Task to complete: Would you please copy each line of the data in which the string "some" occurs?

Stored data
=-=-=

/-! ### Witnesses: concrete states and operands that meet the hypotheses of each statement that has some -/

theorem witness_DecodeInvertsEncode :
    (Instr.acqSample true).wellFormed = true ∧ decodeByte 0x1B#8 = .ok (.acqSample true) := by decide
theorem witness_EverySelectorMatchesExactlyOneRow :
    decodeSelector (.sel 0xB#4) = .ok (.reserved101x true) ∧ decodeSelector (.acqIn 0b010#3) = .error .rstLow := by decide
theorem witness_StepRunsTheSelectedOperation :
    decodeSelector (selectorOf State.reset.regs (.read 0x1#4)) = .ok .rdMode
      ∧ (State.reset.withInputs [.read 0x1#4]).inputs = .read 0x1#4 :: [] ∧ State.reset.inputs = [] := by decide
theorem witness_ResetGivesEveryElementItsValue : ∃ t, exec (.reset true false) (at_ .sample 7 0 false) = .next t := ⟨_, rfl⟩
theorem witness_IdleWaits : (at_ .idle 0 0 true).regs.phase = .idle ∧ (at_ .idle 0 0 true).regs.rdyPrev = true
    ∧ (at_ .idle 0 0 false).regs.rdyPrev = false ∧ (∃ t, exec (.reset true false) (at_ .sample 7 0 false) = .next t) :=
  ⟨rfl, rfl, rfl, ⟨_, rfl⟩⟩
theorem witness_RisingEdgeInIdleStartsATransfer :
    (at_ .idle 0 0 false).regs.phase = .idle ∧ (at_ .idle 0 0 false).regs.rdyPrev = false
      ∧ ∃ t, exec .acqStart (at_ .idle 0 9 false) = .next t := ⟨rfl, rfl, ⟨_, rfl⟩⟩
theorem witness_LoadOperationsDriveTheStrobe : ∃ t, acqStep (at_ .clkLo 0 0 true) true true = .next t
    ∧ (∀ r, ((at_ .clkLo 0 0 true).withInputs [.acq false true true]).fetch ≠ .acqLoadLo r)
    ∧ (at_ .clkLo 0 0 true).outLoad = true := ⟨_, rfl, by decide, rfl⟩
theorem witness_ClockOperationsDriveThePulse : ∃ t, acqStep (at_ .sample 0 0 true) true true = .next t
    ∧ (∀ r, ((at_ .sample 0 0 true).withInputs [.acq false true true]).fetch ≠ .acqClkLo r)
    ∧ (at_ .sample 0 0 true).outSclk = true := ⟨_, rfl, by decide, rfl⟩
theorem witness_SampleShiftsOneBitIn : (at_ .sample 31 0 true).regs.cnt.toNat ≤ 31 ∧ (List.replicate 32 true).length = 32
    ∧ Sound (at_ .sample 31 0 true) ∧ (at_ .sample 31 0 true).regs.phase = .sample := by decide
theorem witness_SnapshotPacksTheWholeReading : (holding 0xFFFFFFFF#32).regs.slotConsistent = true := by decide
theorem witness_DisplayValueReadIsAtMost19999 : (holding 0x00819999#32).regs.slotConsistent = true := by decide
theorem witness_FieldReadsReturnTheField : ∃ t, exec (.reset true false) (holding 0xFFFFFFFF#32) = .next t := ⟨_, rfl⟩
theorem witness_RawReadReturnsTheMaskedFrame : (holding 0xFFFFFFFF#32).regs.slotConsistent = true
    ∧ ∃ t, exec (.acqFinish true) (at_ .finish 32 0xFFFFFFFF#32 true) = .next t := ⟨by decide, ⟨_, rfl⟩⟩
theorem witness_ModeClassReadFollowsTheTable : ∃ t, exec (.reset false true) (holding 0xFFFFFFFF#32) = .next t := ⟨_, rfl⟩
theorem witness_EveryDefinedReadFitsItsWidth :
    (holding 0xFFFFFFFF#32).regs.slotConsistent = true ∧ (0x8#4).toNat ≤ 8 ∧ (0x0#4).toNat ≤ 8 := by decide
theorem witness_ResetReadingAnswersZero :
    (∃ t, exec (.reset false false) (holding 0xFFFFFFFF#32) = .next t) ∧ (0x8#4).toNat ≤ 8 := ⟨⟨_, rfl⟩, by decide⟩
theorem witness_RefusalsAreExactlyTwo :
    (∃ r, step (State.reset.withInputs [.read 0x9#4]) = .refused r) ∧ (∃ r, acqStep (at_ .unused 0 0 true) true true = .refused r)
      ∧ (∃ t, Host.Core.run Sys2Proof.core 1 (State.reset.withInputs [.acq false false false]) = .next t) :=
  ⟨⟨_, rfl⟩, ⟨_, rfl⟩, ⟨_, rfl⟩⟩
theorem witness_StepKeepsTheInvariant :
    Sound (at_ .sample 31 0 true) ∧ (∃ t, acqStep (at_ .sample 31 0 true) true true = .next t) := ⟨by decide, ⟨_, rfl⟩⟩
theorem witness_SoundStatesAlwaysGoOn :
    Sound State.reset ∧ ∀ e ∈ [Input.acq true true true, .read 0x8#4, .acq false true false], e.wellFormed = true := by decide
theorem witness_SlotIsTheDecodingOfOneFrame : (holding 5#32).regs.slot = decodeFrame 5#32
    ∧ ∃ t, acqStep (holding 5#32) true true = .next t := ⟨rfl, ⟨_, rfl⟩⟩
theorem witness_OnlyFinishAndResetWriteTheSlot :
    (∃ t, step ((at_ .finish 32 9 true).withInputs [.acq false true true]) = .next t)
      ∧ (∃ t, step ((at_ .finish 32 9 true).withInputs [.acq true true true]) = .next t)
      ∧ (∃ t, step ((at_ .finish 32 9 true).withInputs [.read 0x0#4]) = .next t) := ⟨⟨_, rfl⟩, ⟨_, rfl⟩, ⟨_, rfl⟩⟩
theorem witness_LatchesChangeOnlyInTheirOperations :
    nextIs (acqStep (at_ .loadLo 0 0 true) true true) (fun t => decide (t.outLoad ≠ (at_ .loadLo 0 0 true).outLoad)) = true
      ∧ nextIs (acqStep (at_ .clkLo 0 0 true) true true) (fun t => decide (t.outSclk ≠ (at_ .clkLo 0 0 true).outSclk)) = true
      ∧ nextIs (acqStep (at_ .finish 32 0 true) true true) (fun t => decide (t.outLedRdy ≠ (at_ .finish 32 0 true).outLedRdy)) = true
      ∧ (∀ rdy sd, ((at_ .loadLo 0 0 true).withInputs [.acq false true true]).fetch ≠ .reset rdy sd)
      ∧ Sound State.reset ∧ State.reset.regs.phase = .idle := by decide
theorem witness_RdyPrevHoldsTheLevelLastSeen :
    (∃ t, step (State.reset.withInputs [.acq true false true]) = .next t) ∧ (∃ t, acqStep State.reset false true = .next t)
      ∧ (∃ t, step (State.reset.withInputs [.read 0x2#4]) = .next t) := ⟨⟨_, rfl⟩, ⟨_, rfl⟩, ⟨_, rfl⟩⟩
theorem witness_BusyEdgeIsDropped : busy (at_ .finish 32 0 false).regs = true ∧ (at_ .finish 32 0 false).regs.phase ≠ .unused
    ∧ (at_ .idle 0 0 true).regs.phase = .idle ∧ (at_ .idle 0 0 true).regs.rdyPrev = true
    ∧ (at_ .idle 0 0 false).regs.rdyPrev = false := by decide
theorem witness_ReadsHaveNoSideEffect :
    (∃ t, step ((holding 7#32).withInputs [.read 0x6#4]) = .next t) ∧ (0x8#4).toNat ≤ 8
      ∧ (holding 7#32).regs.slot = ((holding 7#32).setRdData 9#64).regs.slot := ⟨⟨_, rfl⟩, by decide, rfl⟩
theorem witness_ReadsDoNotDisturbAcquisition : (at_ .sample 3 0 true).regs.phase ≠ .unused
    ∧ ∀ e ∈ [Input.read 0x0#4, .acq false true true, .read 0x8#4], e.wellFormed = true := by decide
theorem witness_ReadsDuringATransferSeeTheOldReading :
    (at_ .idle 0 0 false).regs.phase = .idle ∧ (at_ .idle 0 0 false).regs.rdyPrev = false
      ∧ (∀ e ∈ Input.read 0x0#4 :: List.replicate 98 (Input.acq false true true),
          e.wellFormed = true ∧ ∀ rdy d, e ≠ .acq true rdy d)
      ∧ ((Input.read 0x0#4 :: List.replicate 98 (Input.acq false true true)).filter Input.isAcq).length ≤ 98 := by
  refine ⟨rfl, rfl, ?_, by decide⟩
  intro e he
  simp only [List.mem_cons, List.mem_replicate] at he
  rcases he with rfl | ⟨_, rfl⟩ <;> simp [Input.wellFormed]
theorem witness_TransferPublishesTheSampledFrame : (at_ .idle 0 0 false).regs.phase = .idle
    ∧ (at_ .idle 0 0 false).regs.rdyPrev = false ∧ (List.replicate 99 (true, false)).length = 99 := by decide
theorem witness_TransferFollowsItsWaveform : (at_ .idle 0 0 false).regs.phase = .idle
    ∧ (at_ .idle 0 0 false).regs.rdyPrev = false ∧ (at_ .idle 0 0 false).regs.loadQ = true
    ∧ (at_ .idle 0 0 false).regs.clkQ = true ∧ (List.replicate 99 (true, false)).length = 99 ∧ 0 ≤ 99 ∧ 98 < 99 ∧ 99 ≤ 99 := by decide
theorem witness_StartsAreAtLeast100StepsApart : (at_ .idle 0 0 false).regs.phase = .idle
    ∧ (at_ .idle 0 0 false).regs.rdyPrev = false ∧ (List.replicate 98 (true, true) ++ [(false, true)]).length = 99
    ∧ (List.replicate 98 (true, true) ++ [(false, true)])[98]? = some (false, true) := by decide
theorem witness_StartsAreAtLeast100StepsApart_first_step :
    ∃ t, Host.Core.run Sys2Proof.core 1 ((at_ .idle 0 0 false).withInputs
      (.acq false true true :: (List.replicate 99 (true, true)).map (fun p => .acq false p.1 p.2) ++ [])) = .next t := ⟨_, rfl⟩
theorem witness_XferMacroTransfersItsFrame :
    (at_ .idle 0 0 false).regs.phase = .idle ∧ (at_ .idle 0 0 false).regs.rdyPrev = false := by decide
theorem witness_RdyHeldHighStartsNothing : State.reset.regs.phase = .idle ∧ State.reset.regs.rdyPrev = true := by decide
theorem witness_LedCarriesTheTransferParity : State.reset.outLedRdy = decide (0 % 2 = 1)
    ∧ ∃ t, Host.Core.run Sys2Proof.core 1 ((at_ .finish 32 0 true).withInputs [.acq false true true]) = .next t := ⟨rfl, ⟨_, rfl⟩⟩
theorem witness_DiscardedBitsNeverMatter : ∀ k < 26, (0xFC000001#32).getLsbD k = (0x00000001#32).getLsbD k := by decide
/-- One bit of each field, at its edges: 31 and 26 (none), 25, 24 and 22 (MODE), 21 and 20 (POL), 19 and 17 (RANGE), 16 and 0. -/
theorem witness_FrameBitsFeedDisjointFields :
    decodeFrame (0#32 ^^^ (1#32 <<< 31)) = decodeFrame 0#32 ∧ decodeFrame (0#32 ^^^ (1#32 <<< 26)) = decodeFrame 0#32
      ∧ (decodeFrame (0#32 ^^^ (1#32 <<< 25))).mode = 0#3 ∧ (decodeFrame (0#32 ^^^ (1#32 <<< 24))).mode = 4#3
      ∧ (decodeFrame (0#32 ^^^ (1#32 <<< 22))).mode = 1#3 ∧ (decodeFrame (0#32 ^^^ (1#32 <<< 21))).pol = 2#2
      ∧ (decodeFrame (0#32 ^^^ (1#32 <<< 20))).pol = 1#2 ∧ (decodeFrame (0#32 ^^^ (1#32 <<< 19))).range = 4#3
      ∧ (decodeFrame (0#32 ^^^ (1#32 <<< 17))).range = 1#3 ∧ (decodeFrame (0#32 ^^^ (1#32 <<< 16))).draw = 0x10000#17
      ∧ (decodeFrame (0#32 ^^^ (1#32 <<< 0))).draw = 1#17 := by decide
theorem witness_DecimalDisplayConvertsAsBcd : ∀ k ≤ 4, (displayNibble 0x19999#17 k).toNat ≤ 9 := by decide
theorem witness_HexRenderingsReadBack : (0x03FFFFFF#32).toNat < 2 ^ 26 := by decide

=-=-=

Worked solution:
/-! ### Witnesses: concrete states and operands that meet the hypotheses of each statement that has some -/
    ∧ (List.replicate 98 (true, true) ++ [(false, true)])[98]? = some (false, true) := by decide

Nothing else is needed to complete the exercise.